-- ==== Sys2Proof/Decode.lean ====
section
/-!
DEFINITION. Decoding and encoding of instruction words, from the encoding tables of
spec/03_clauses_and_encoding.md (R52 to R73) as spec/opcode_table.json gives their bits.
`decode` is total on any word and rejects by name; `encode` gives the word of an instruction.
-/
namespace Sys2Proof

/-- Why a word is no instruction.  Every reason raises ILLEGAL_OP (R46, check 2). -/
inductive Reject where
  /-- A reserved major opcode, or a clause header in an instruction position (R58, R46). -/
  | reservedOpcode
  /-- A function, size, scope or mode code that names nothing. -/
  | reservedFunction
  /-- A field that must be zero is not (R53). -/
  | nonZeroField
  /-- A register or special field breaks R53, R55, R111 or R346. -/
  | badRegister
  deriving DecidableEq, Repr

/-! ### Codes of the enumerated fields -/

def RMode.code : RMode → BitVec 2
  | .rn => 0#2 | .rz => 1#2 | .rd => 2#2 | .ru => 3#2
def RMode.ofCode (c : BitVec 2) : Option RMode :=
  if c = 0#2 then some .rn else if c = 1#2 then some .rz else if c = 2#2 then some .rd else some .ru

def Size.code : Size → BitVec 3
  | .b => 0#3 | .h => 1#3 | .w => 2#3 | .d => 3#3 | .q => 4#3 | .sb => 5#3 | .sh => 6#3 | .sw => 7#3
def Size.ofCode (c : BitVec 3) : Option Size :=
  if c = 0#3 then some .b else if c = 1#3 then some .h else if c = 2#3 then some .w
  else if c = 3#3 then some .d else if c = 4#3 then some .q else if c = 5#3 then some .sb
  else if c = 6#3 then some .sh else some .sw

def FCond.code : FCond → BitVec 3
  | .eq => 0#3 | .ne => 1#3 | .lt => 2#3 | .le => 3#3 | .gt => 4#3 | .ge => 5#3 | .un => 6#3 | .ord => 7#3
def FCond.ofCode (c : BitVec 3) : Option FCond :=
  if c = 0#3 then some .eq else if c = 1#3 then some .ne else if c = 2#3 then some .lt
  else if c = 3#3 then some .le else if c = 4#3 then some .gt else if c = 5#3 then some .ge
  else if c = 6#3 then some .un else some .ord

def Net.code : Net → BitVec 3
  | .core => 0#3 | .quad => 1#3 | .die => 2#3 | .pkg => 3#3 | .pod => 4#3
def Net.ofCode (c : BitVec 3) : Option Net :=
  if c = 0#3 then some .core else if c = 1#3 then some .quad else if c = 2#3 then some .die
  else if c = 3#3 then some .pkg else if c = 4#3 then some .pod else none

def AtomOp.code : AtomOp → BitVec 3
  | .add => 0#3 | .min => 1#3 | .max => 2#3 | .and => 3#3 | .or => 4#3 | .xor => 5#3 | .xch => 6#3 | .cas => 7#3
def AtomOp.ofCode (c : BitVec 3) : Option AtomOp :=
  if c = 0#3 then some .add else if c = 1#3 then some .min else if c = 2#3 then some .max
  else if c = 3#3 then some .and else if c = 4#3 then some .or else if c = 5#3 then some .xor
  else if c = 6#3 then some .xch else some .cas

/-- The code of a condition in CMP (fn, R60). -/
def Cond.code6 : Cond → BitVec 6
  | .eq => 0#6 | .ne => 1#6 | .lt => 2#6 | .le => 3#6 | .ltu => 4#6 | .leu => 5#6 | .gt => 6#6 | .ge => 7#6
  | .gtu => 8#6 | .geu => 9#6 | .tst => 10#6
def Cond.ofCode6 (c : BitVec 6) : Option Cond :=
  if c = 0#6 then some .eq else if c = 1#6 then some .ne else if c = 2#6 then some .lt
  else if c = 3#6 then some .le else if c = 4#6 then some .ltu else if c = 5#6 then some .leu
  else if c = 6#6 then some .gt else if c = 7#6 then some .ge else if c = 8#6 then some .gtu
  else if c = 9#6 then some .geu else if c = 10#6 then some .tst else none
/-- The code of a condition in LCMP (fn8[3:0], R70). -/
def Cond.code4 : Cond → BitVec 4
  | .eq => 0#4 | .ne => 1#4 | .lt => 2#4 | .le => 3#4 | .ltu => 4#4 | .leu => 5#4 | .gt => 6#4 | .ge => 7#4
  | .gtu => 8#4 | .geu => 9#4 | .tst => 10#4
def Cond.ofCode4 (c : BitVec 4) : Option Cond :=
  if c = 0#4 then some .eq else if c = 1#4 then some .ne else if c = 2#4 then some .lt
  else if c = 3#4 then some .le else if c = 4#4 then some .ltu else if c = 5#4 then some .leu
  else if c = 6#4 then some .gt else if c = 7#4 then some .ge else if c = 8#4 then some .gtu
  else if c = 9#4 then some .geu else if c = 10#4 then some .tst else none
/-- The code of a condition in CMPI (d[5:3], R60): EQ, NE, LT, LE, GT, GE, LTU, GEU.  The other three
conditions have no code there; `Instr.wf` keeps them out. -/
def Cond.code3 : Cond → BitVec 3
  | .eq => 0#3 | .ne => 1#3 | .lt => 2#3 | .le => 3#3 | .gt => 4#3 | .ge => 5#3 | .ltu => 6#3 | .geu => 7#3
  | .leu => 0#3 | .gtu => 0#3 | .tst => 0#3
def Cond.ofCode3 (c : BitVec 3) : Option Cond :=
  if c = 0#3 then some .eq else if c = 1#3 then some .ne else if c = 2#3 then some .lt
  else if c = 3#3 then some .le else if c = 4#3 then some .gt else if c = 5#3 then some .ge
  else if c = 6#3 then some .ltu else some .geu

========================

> **TASK BRIEF**: Every record must be returned exactly.

> **REPLY**:
-- ==== Sys2Proof/Decode.lean ====
section
/-!
DEFINITION. Decoding and encoding of instruction words, from the encoding tables of
spec/03_clauses_and_encoding.md (R52 to R73) as spec/opcode_table.json gives their bits.
`decode` is total on any word and rejects by name; `encode` gives the word of an instruction.
-/
namespace Sys2Proof

/-- Why a word is no instruction.  Every reason raises ILLEGAL_OP (R46, check 2). -/
inductive Reject where
  /-- A reserved major opcode, or a clause header in an instruction position (R58, R46). -/
  | reservedOpcode
  /-- A function, size, scope or mode code that names nothing. -/
  | reservedFunction
  /-- A field that must be zero is not (R53). -/
  | nonZeroField
  /-- A register or special field breaks R53, R55, R111 or R346. -/
  | badRegister
  deriving DecidableEq, Repr

/-! ### Codes of the enumerated fields -/

def RMode.code : RMode → BitVec 2
  | .rn => 0#2 | .rz => 1#2 | .rd => 2#2 | .ru => 3#2
def RMode.ofCode (c : BitVec 2) : Option RMode :=
  if c = 0#2 then some .rn else if c = 1#2 then some .rz else if c = 2#2 then some .rd else some .ru

def Size.code : Size → BitVec 3
  | .b => 0#3 | .h => 1#3 | .w => 2#3 | .d => 3#3 | .q => 4#3 | .sb => 5#3 | .sh => 6#3 | .sw => 7#3
def Size.ofCode (c : BitVec 3) : Option Size :=
  if c = 0#3 then some .b else if c = 1#3 then some .h else if c = 2#3 then some .w
  else if c = 3#3 then some .d else if c = 4#3 then some .q else if c = 5#3 then some .sb
  else if c = 6#3 then some .sh else some .sw

def FCond.code : FCond → BitVec 3
  | .eq => 0#3 | .ne => 1#3 | .lt => 2#3 | .le => 3#3 | .gt => 4#3 | .ge => 5#3 | .un => 6#3 | .ord => 7#3
def FCond.ofCode (c : BitVec 3) : Option FCond :=
  if c = 0#3 then some .eq else if c = 1#3 then some .ne else if c = 2#3 then some .lt
  else if c = 3#3 then some .le else if c = 4#3 then some .gt else if c = 5#3 then some .ge
  else if c = 6#3 then some .un else some .ord

def Net.code : Net → BitVec 3
  | .core => 0#3 | .quad => 1#3 | .die => 2#3 | .pkg => 3#3 | .pod => 4#3
def Net.ofCode (c : BitVec 3) : Option Net :=
  if c = 0#3 then some .core else if c = 1#3 then some .quad else if c = 2#3 then some .die
  else if c = 3#3 then some .pkg else if c = 4#3 then some .pod else none

def AtomOp.code : AtomOp → BitVec 3
  | .add => 0#3 | .min => 1#3 | .max => 2#3 | .and => 3#3 | .or => 4#3 | .xor => 5#3 | .xch => 6#3 | .cas => 7#3
def AtomOp.ofCode (c : BitVec 3) : Option AtomOp :=
  if c = 0#3 then some .add else if c = 1#3 then some .min else if c = 2#3 then some .max
  else if c = 3#3 then some .and else if c = 4#3 then some .or else if c = 5#3 then some .xor
  else if c = 6#3 then some .xch else some .cas

/-- The code of a condition in CMP (fn, R60). -/
def Cond.code6 : Cond → BitVec 6
  | .eq => 0#6 | .ne => 1#6 | .lt => 2#6 | .le => 3#6 | .ltu => 4#6 | .leu => 5#6 | .gt => 6#6 | .ge => 7#6
  | .gtu => 8#6 | .geu => 9#6 | .tst => 10#6
def Cond.ofCode6 (c : BitVec 6) : Option Cond :=
  if c = 0#6 then some .eq else if c = 1#6 then some .ne else if c = 2#6 then some .lt
  else if c = 3#6 then some .le else if c = 4#6 then some .ltu else if c = 5#6 then some .leu
  else if c = 6#6 then some .gt else if c = 7#6 then some .ge else if c = 8#6 then some .gtu
  else if c = 9#6 then some .geu else if c = 10#6 then some .tst else none
/-- The code of a condition in LCMP (fn8[3:0], R70). -/
def Cond.code4 : Cond → BitVec 4
  | .eq => 0#4 | .ne => 1#4 | .lt => 2#4 | .le => 3#4 | .ltu => 4#4 | .leu => 5#4 | .gt => 6#4 | .ge => 7#4
  | .gtu => 8#4 | .geu => 9#4 | .tst => 10#4
def Cond.ofCode4 (c : BitVec 4) : Option Cond :=
  if c = 0#4 then some .eq else if c = 1#4 then some .ne else if c = 2#4 then some .lt
  else if c = 3#4 then some .le else if c = 4#4 then some .ltu else if c = 5#4 then some .leu
  else if c = 6#4 then some .gt else if c = 7#4 then some .ge else if c = 8#4 then some .gtu
  else if c = 9#4 then some .geu else if c = 10#4 then some .tst else none
/-- The code of a condition in CMPI (d[5:3], R60): EQ, NE, LT, LE, GT, GE, LTU, GEU.  The other three
conditions have no code there; `Instr.wf` keeps them out. -/
def Cond.code3 : Cond → BitVec 3
  | .eq => 0#3 | .ne => 1#3 | .lt => 2#3 | .le => 3#3 | .gt => 4#3 | .ge => 5#3 | .ltu => 6#3 | .geu => 7#3
  | .leu => 0#3 | .gtu => 0#3 | .tst => 0#3
def Cond.ofCode3 (c : BitVec 3) : Option Cond :=
  if c = 0#3 then some .eq else if c = 1#3 then some .ne else if c = 2#3 then some .lt
  else if c = 3#3 then some .le else if c = 4#3 then some .gt else if c = 5#3 then some .ge
  else if c = 6#3 then some .ltu else some .geu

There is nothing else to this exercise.